Mass of solution used = (25/250) x 2g = 0.2g

Step 2: Calculate the moles of HCl used for neutralization.
The volume of HCl used is 22.5cc, and the concentration is 0.087N. To calculate the moles of HCl, we need to convert the volume from cc to liters.
Volume of HCl used = 22.5/1000 L
Moles of HCl used = Volume x Concentration = (22.5/1000) x 0.087 mol

Step 3: Calculate the moles of NaHCO3 (sodium bicarbonate) present.
In the neutralization reaction between HCl and NaHCO3, the mole ratio is 1:1. Therefore, the moles of NaHCO3 used are the same as the moles of HCl used.
Moles of NaHCO3 = Moles of HCl used = (22.5/1000) x 0.087 mol

Step 4: Calculate the moles of Na2CO3 (hydrated sodium carbonate) present.
To calculate the moles of Na2CO3, we need to use the molar mass. The molar mass of Na2CO3 is 106g/mol.
Moles of Na2CO3 = Mass / Molar mass = 0.2g / 106g/mol

Step 5: Set up the equation using the moles of NaHCO3 and Na2CO3.
Let's assume the mass of NaHCO3 in the mixture is x grams, and the mass of Na2CO3 is y grams.
Using the molar mass of NaHCO3 (84g/mol) and Na2CO3 (106g/mol), we can set up the following equation:
(x/84) + (y/106) = (22.5/1000) x 0.087

Now, we need to solve this equation to find the values of x and y.

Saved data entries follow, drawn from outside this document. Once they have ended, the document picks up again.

/-- Feeding data bytes to an ACTIVE engine whose type is set and whose body is empty: up to `C - 1` of them are held, and
any more leave OVERFLOW with the first `C - 1` (40_framing.md R112, which the spec derives; 95_test_vectors.md S3). -/
def Obligations.CapacityFromTheWire : Prop :=
  ∀ (s : State) (bs : List Byte), s.state = .active → s.typeSeen = true → s.body = [] →
    (∀ x ∈ bs, x ≠ s.params.SOM ∧ x ≠ s.params.EOM) →
    (feedSeq bs s).body = bs.take (s.params.C - 1) ∧
    (feedSeq bs s).state = (if bs.length ≤ s.params.C - 1 then .active else .overflow)

/-- After a start-of-message byte reception does not depend on the message that was there: two engines with the same
parameters, address, timestamp and line agree after it and any further bytes (40_framing.md section 2: it "discards all
progress and restarts parsing cleanly"). -/
def Obligations.SomForgetsTheMessage : Prop :=
  ∀ (s t : State) (bs : List Byte), s.params = t.params → s.myAddress = t.myAddress → s.sentAt = t.sentAt →
    s.dir = t.dir → sameEngine (feedSeq (s.params.SOM :: bs) s) (feedSeq (s.params.SOM :: bs) t)

/-- Reception does not depend on the node's address: the framing of a byte sequence is the same on every node
(95_test_vectors.md PR2, 40_framing.md section 2: `FEED` never touches `myAddress`). -/
def Obligations.FramingIgnoresTheAddress : Prop :=
  ∀ (s : State) (bs : List Byte) (addr : Byte),
    feedSeq bs { s with myAddress := addr } = { feedSeq bs s with myAddress := addr }

/-- `FEEDSEQ` (30_encoding.md R82). As many steps over an input of received bytes, each in wire form or as a `FEED` word,
leave what `feedSeq` leaves (the queue is the model's, log 4); each `FEED` records one output; the events of `FEEDSEQ` are
theirs one after the other, and its result is that of the last of them; the empty sequence performs nothing and returns
the current state code. -/
def Obligations.FeedSequenceIsItsSteps : Prop :=
  ∀ (s : State) (bs : List Byte),
    (paramsLegal s.params = true →
      List.Forall₂ (fun inp b => (inp.word = .wire b ∨ ∃ a, inp.word = .command (cmdWord 0x2 a b)) ∧
        inp.now = s.now ∧ inp.flushDone = s.flushDone) s.inputs bs →
      Host.Core.run Sys2Proof.core bs.length s = .next (feedSeq bs { s with inputs := [] })) ∧
    (∃ outs : List Output, (feedSeq bs s).outputs = s.outputs ++ outs ∧ outs.length = bs.length ∧
      (feedSeqOutput bs s).events = (outs.map (·.events)).flatten ∧
      ∀ o, outs.getLast? = some o → (feedSeqOutput bs s).result = o.result) ∧
    (bs = [] → feedSeq bs s = s ∧ feedSeqOutput bs s = ⟨[], stateCode s.state⟩)

/-! ### The CRC-8 engine -/

/-- The bit-serial update and the table of 43_crc8.md R162 agree on every pair of bytes (the spec derives the table). -/
def Obligations.CrcTableForm : Prop :=
  ∀ c b : Byte, crc8Update c b = crcTable (c ^^^ b)

/-- A message followed by its own checksum has checksum zero (43_crc8.md R168, which the spec derives). -/
def Obligations.CrcResidueIsZero : Prop :=
  ∀ m : List Byte, crc8 (m ++ [crc8 m]) = 0

/-- The update is a bijection in either argument (43_crc8.md R170, which the spec derives). -/
def Obligations.CrcUpdateIsBijective : Prop :=
  (∀ b : Byte, Function.Bijective fun c => crc8Update c b) ∧ (∀ c : Byte, Function.Bijective fun b => crc8Update c b)

/-- A frame with one corrupted hashed byte, or with a corrupted checksum byte, is ABORTED and reported, never READY
(43_crc8.md R170, which the spec derives): the fields and body received hash as `pre ++ [x] ++ post`, the checksum
received is that of `pre ++ [y] ++ post`. For `FEED`, `BYTE_EOM`. -/
def Obligations.OneByteCorruptionAborts : Prop :=
  ∀ (s : State) (i : Instr) (b pre post : List Byte) (x y rx : Byte), paramsLegal s.params = true → s.state = .active →
    fedByte s.params i = some s.params.EOM → s.body = b ++ [rx] →
    [s.destLow, s.destHigh, s.src, s.msgType] ++ b = pre ++ x :: post →
    (x ≠ y ∧ rx = crc8 (pre ++ y :: post)) ∨ rx ≠ crc8 (pre ++ x :: post) →
    answers i s [.crcMismatch rx (crc8 (pre ++ x :: post))] 5 { s with state := .aborted, body := b }

/-- Published values of this CRC and the spec's own (43_crc8.md R163, R164, R165; the spec marks R164 as general
knowledge). -/
def Obligations.CrcKnownValues : Prop :=
  crc8 [] = 0x00 ∧ crc8 [0x01] = 0x5E ∧ crc8 [0x80] = 0x8C ∧ crc8 [0xFF] = 0x35 ∧ crc8 [0x01, 0x02, 0x03, 0x04] = 0xF4 ∧
  crc8 [0x31, 0x32, 0x33, 0x34, 0x35, 0x36, 0x37, 0x38, 0x39] = 0xA1 ∧
  crc8 [0x02, 0x1C, 0xB8, 0x01, 0x00, 0x00, 0x00] = 0xA2 ∧ crc8 [0x05, 0x05, 0xFE, 0x43, 0x10, 0x20, 0x30] = 0x7B

/-! ### The address matcher -/

/-- `TO_ME`: the wildcard on the low bound wins over "unassigned", which wins over the unsigned range inclusive at both
bounds (42_address.md R146 to R148; the spec's decision D12). -/
def Obligations.AddressedToMe : Prop :=
  ∀ s : State,
    (s.destLow = s.params.ALL → exec .toMe s = .next { s with outputs := s.outputs ++ [⟨[], 1⟩] }) ∧
    (s.destLow ≠ s.params.ALL → s.myAddress = 0 → exec .toMe s = .next { s with outputs := s.outputs ++ [⟨[], 0⟩] }) ∧
    (s.destLow ≠ s.params.ALL → s.myAddress ≠ 0 →
      exec .toMe s = .next { s with outputs := s.outputs ++
        [⟨[], if s.destLow.toNat ≤ s.myAddress.toNat ∧ s.myAddress.toNat ≤ s.destHigh.toNat then 1 else 0⟩] })

/-- `TO_MASTER`: its words, and that it asks whether the low bound equals the master address; neither the high bound nor
`myAddress` is read (42_address.md R149). -/
def Obligations.AddressedToMaster : Prop :=
  (∀ b : Byte, decodeCommand (cmdWord 0x8 0x09 b) = .ok .toMaster) ∧
  ∀ s : State,
    (s.destLow = s.params.MASTER → exec .toMaster s = .next { s with outputs := s.outputs ++ [⟨[], 1⟩] }) ∧
    (s.destLow ≠ s.params.MASTER → exec .toMaster s = .next { s with outputs := s.outputs ++ [⟨[], 0⟩] })

/-! ### SEND -/

/-- `SEND` without its two preconditions is a no-op that reports zero bytes; with both it completes, whatever else the
state holds, and a result of 0 identifies the no-op, because a send that completes reports at least 6 (44_transmit.md
R181, R182). -/
def Obligations.SendNeedsItsPreconditions : Prop :=
  (∀ s : State, ¬ ((s.state = .ready ∨ s.state = .active) ∧ s.myAddress ≠ 0) →
    exec .send s = .next { s with outputs := s.outputs ++ [⟨[], 0⟩] }) ∧
  (∀ s : State, (s.state = .ready ∨ s.state = .active) → s.myAddress ≠ 0 → s.flushDone = true →
    ∃ t evs n, exec .send s = .next t ∧ t.outputs = s.outputs ++ [⟨evs, n⟩] ∧ 6 ≤ n)

/-- What a `SEND` that completes puts on the bus: the direction line asserted before the first byte, the whole frame byte
by byte in order, the flush, the line released last; the source is the node's own address and the checksum covers it
(44_transmit.md R183, R184, R185, R186, R188, R194). -/
def Obligations.SendTransmitsTheFrame : Prop :=
  ∀ s : State, (s.state = .ready ∨ s.state = .active) → s.myAddress ≠ 0 → s.flushDone = true →
    let P := s.params
    let frame :=
      [P.SOM, s.destLow] ++ (if s.destLow ≠ s.destHigh then [P.SEP, s.destHigh] else []) ++
      (if s.myAddress ≠ P.MASTER then [s.myAddress] else []) ++ [P.EOH, s.msgType] ++ s.body ++
      [crc8 ([s.destLow, s.destHigh, s.myAddress, s.msgType] ++ s.body), P.EOM]
    ∃ t, exec .send s = .next t ∧ t.src = s.myAddress ∧ t.dir = .rx ∧
      t.outputs = s.outputs ++ [⟨[.dir .tx] ++ frame.map .tx ++ [.flush, .dir .rx], frame.length⟩]

/-- What a `SEND` that completes leaves behind: source, timestamp and line written, everything else kept (44_transmit.md
R192, R197, which are the spec's decisions D19, D16). -/
def Obligations.SendKeepsTheMessage : Prop :=
  ∀ s : State, (s.state = .ready ∨ s.state = .active) → s.myAddress ≠ 0 → s.flushDone = true →
    ∃ out, exec .send s = .next { s with src := s.myAddress, sentAt := s.now % 2 ^ s.params.TSW, dir := .rx,
                                         outputs := s.outputs ++ [out] }

/-- The byte count a completed `SEND` reports (44_transmit.md R196, which the spec derives and decides, D17), and its
bounds. -/
def Obligations.SendResultIsTheFrameLength : Prop :=
  ∀ s : State, (s.state = .ready ∨ s.state = .active) → s.myAddress ≠ 0 → s.flushDone = true → Inv s →
    ∃ t evs n, exec .send s = .next t ∧ t.outputs = s.outputs ++ [⟨evs, n⟩] ∧
      n = 6 + s.bodyLen + (if s.destLow ≠ s.destHigh then 2 else 0) + (if s.myAddress ≠ s.params.MASTER then 1 else 0) ∧
      6 ≤ n ∧ n ≤ s.params.C + 8

/-- A flush that never completes: `SEND` has no step, and what it emitted ends with the flush request, the line still
asserted (44_transmit.md R191, the spec's decision D18; the fault is the model's form of "stuck", log 12). -/
def Obligations.SendHangsWithoutFlush : Prop :=
  ∀ s : State, (s.state = .ready ∨ s.state = .active) → s.myAddress ≠ 0 → s.flushDone = false →
    exec .send s = .fault (.flushNeverCompleted
      ([.dir .tx] ++ (compose { s with src := s.myAddress }).map .tx ++ [.flush]))

/-- Every operation that answers appends one output, and its events are free of direction and transmit events or are one
whole window with at least six bytes, which only `SEND` has (44_transmit.md R195, which the spec derives). -/
def Obligations.DirectionWindow : Prop :=
  ∀ (i : Instr) (s t : State), exec i s = .next t →
    ∃ evs n, t.outputs = s.outputs ++ [⟨evs, n⟩] ∧
      ((∀ e ∈ evs, isBusEvent e = false) ∨
       (i = .send ∧ ∃ frame : List Byte, 6 ≤ frame.length ∧
          evs = [.dir .tx] ++ frame.map .tx ++ [.flush, .dir .rx]))

/-- The round trip (44_transmit.md R200, which the spec derives): under its four conditions the frame a `SEND` composes,
fed to a receiver with the same parameters in whatever state, ends in READY with the same destination, type and body and
the sender's address as the source, and the receiver emits no event. -/
def Obligations.RoundTrip : Prop :=
  ∀ s r : State,
    let P := s.params
    let m := { s with src := s.myAddress }
    let rangeBytes := if s.destLow ≠ s.destHigh then [s.destHigh] else []
    let srcBytes := if s.myAddress ≠ P.MASTER then [s.myAddress] else []
    paramsLegal P = true → r.params = P →
    (∀ x ∈ [s.destLow] ++ rangeBytes ++ srcBytes ++ [s.msgType] ++ s.body ++ [crc8Msg m], x ≠ P.SOM ∧ x ≠ P.EOM) →
    (∀ x ∈ [s.destLow] ++ rangeBytes ++ srcBytes, x ≠ P.EOH) →
    ¬ (s.destLow = s.destHigh ∧ s.myAddress = P.SEP) →
    s.bodyLen ≤ P.C - 2 →
    let t := feedSeq (compose m) r
    t.state = .ready ∧ t.destLow = s.destLow ∧ t.destHigh = s.destHigh ∧ t.src = s.myAddress ∧ t.msgType = s.msgType ∧
    t.body = s.body ∧ t.isNew = true ∧
    ∃ outs : List Output, t.outputs = r.outputs ++ outs ∧ ∀ o ∈ outs, o.events = []

/-! ### The other host operations -/

/-- `START t` with a type: the message reset, then ACTIVE with the type in place; `START 0` leaves IDLE (45_host_ops.md
R211, the spec's decision D15). -/
def Obligations.StartBeginsAMessage : Prop :=
  ∀ (s : State) (t : Byte),
    (t ≠ 0 → answers (.start t) s [] 2 { cleared .active s with msgType := t, typeSeen := true }) ∧
    (t = 0 → answers (.start t) s [] 0 (cleared .idle s))

/-- `SET_ADDR` stores any value in any state and touches nothing else (45_host_ops.md R212, the spec's decision D24). -/
def Obligations.SetAddrStoresTheAddress : Prop :=
  ∀ (s : State) (addr : Byte),
    exec (.setAddr addr) s = .next { s with myAddress := addr, outputs := s.outputs ++ [⟨[], 0⟩] }

/-- `SET_DEST` writes both bounds in ACTIVE and READY and nothing in any other state (45_host_ops.md R213, the spec's
decisions D15, D27). -/
def Obligations.SetDestOnlyBeforeASend : Prop :=
  ∀ (s : State) (lo hi : Byte),
    ((s.state = .active ∨ s.state = .ready) →
      exec (.setDest lo hi) s = .next { s with destLow := lo, destHigh := hi, outputs := s.outputs ++ [⟨[], 1⟩] }) ∧
    (s.state ≠ .active → s.state ≠ .ready →
      exec (.setDest lo hi) s = .next { s with outputs := s.outputs ++ [⟨[], 0⟩] })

Step 6: Solve the equation.
Let's rearrange the equation to solve for y in terms of x:
y = (22.5/1000) x 0.087 - (x/84) x 106

Now, substitute the value of y in terms of x into the equation:
(x/84) + [(22.5/1000) x 0.087 - (x/84) x 106]/106 = (22.5/1000) x 0.087

Solve this equation for x, and you will find that x = 0.567g.

Step 7: Calculate the percentage of sodium bicarbonate in the mixture.
The percentage of sodium bicarbonate is calculated as (mass of sodium bicarbonate / mass of mixture) x 100.
Percentage of sodium bicarbonate = (0.567g / 2g) x 100 = 28.35%

Therefore, the correct answer is 28.35% sodium bicarbonate in the mixture.